There is nothing to argue in “Changeling;” Christine is merely the standard-issue lone woman with a grievance against the system, and movies like this one are nothing new. You could have made it in 1938, with Bette Davis in suffering mode.
It is strange that the only character in the movie in whom Eastwood bothers to locate much nuance and complexity is a murderer who (in a mawkish and overdone 1930s-style execution scene that compares poorly to, say, the chilling and severe one in “Capote”) sings “Silent Night” as the executioners prepare him for the big drop and who, naturally, has just gotten to the words “mother and child” when his life ends. It’s illustrative of an entire movie in which a filmmaker who thinks he is doing a serious, thought-provoking drama instead makes his position a little too obvious. “Changeling” has its merits, but it’s a movie that will quickly be forgotten.



October 24th, 2008 at 3:12 pm
Did he base this movie on a book? I’d be curious to know how far from reality he really drifted.
I would certainly agree with your other points, Clint seems to like to pander to the “intellectual” set in Hollywood.
November 2nd, 2008 at 3:38 am
This review is so incredibly biased. You seem to believe that all liberals “hate America” and all that nonsense. Oh, and you got it completely wrong by saying the critics will love this movie because it “pushes the right buttons.” Most of the reviews haven’t been much more positive than yours.
November 8th, 2009 at 12:16 pm
Changeling was an average movie. The fact that it was true made the movie haunting. However, the movie wavered between slow, subtle, haunting, want-to-be nuanced and provoking and smash-and-grab take on the world with a feel good twist. Two scenes that killed me, the nod between Jolie and Ryan as she gets out of the asylum. I hate those “Aha” moments in movies. The other is when Malkovich comes charging in with a newspaper article and the asylum lets Jolie go. Huh? Maybe that part is true but it seemed artificial. Anyways…

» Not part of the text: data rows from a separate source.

-- ==== Sys2Proof/Machine/Mem.lean ====
section
/-! DEFINITION. Bank memory: byte cells with strictly rising addresses, none equal to 0, which is what an unlisted byte reads as. -/
namespace Sys2Proof.Machine

/-- Every address of the list is above a bound, the addresses rise strictly, and no cell holds 0. -/
def Mem.wfFrom (lo : Nat) : List Host.Cell → Bool
  | [] => true
  | (a, b) :: m => decide (lo ≤ a) && decide (b ≠ 0) && Mem.wfFrom (a + 1) m

/-- The canonical form. -/
def Mem.wf (m : List Host.Cell) : Bool := Mem.wfFrom 0 m

/-- The byte at an address. -/
def Mem.read : List Host.Cell → Nat → Byte
  | [], _ => 0
  | (a, b) :: m, x => if x = a then b else if x < a then 0 else Mem.read m x

/-- A byte written; writing 0 removes the cell. -/
def Mem.write : List Host.Cell → Nat → Byte → List Host.Cell
  | [], x, v => if v = 0 then [] else [(x, v)]
  | (a, b) :: m, x, v =>
    if x = a then (if v = 0 then m else (x, v) :: m)
    else if x < a then (if v = 0 then (a, b) :: m else (x, v) :: (a, b) :: m)
    else (a, b) :: Mem.write m x v

/-- The bytes from `lo` up to, but not including, `hi` zeroed. -/
def Mem.clear : List Host.Cell → Nat → Nat → List Host.Cell
  | [], _, _ => []
  | (a, b) :: m, lo, hi => if lo ≤ a ∧ a < hi then Mem.clear m lo hi else (a, b) :: Mem.clear m lo hi

/-- Consecutive bytes written from an address. -/
def Mem.writeList : List Host.Cell → Nat → List Byte → List Host.Cell
  | m, _, [] => m
  | m, a, b :: l => Mem.writeList (Mem.write m a b) (a + 1) l

/-- Consecutive bytes read from an address. -/
def Mem.readList (m : List Host.Cell) (a : Nat) : Nat → List Byte
  | 0 => []
  | n + 1 => Mem.read m a :: Mem.readList m (a + 1) n

/-- Number of a list of bytes, least significant first. -/
def bytesNat : List Byte → Nat
  | [] => 0
  | b :: l => b.toNat + 256 * bytesNat l

/-- The n bytes of a number, least significant first. -/
def natBytes : Nat → Nat → List Byte
  | 0, _ => []
  | n + 1, v => BitVec.ofNat 8 v :: natBytes n (v / 256)

/-- A 64-bit bank word at a word address (R321). -/
def Mem.word (m : List Host.Cell) (w : Nat) : W64 := BitVec.ofNat 64 (bytesNat (Mem.readList m (8 * w) 8))

/-- A 64-bit bank word written. -/
def Mem.setWord (m : List Host.Cell) (w : Nat) (v : W64) : List Host.Cell :=
  Mem.writeList m (8 * w) (natBytes 8 v.toNat)

end Sys2Proof.Machine
end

Why are conservatives stuck on subliminal messages? First of all, this wasn’t an anti-cop drama. The cops at that time, 80 years ago in one city were corrupt. There is no vast Hollywood consipracy against cops. What about Bad Boys, the Die Hard series, Lethal Weapon series and countless others that portray cops as larger than life psuedo-superheroes? The truth is somewhere inbetween.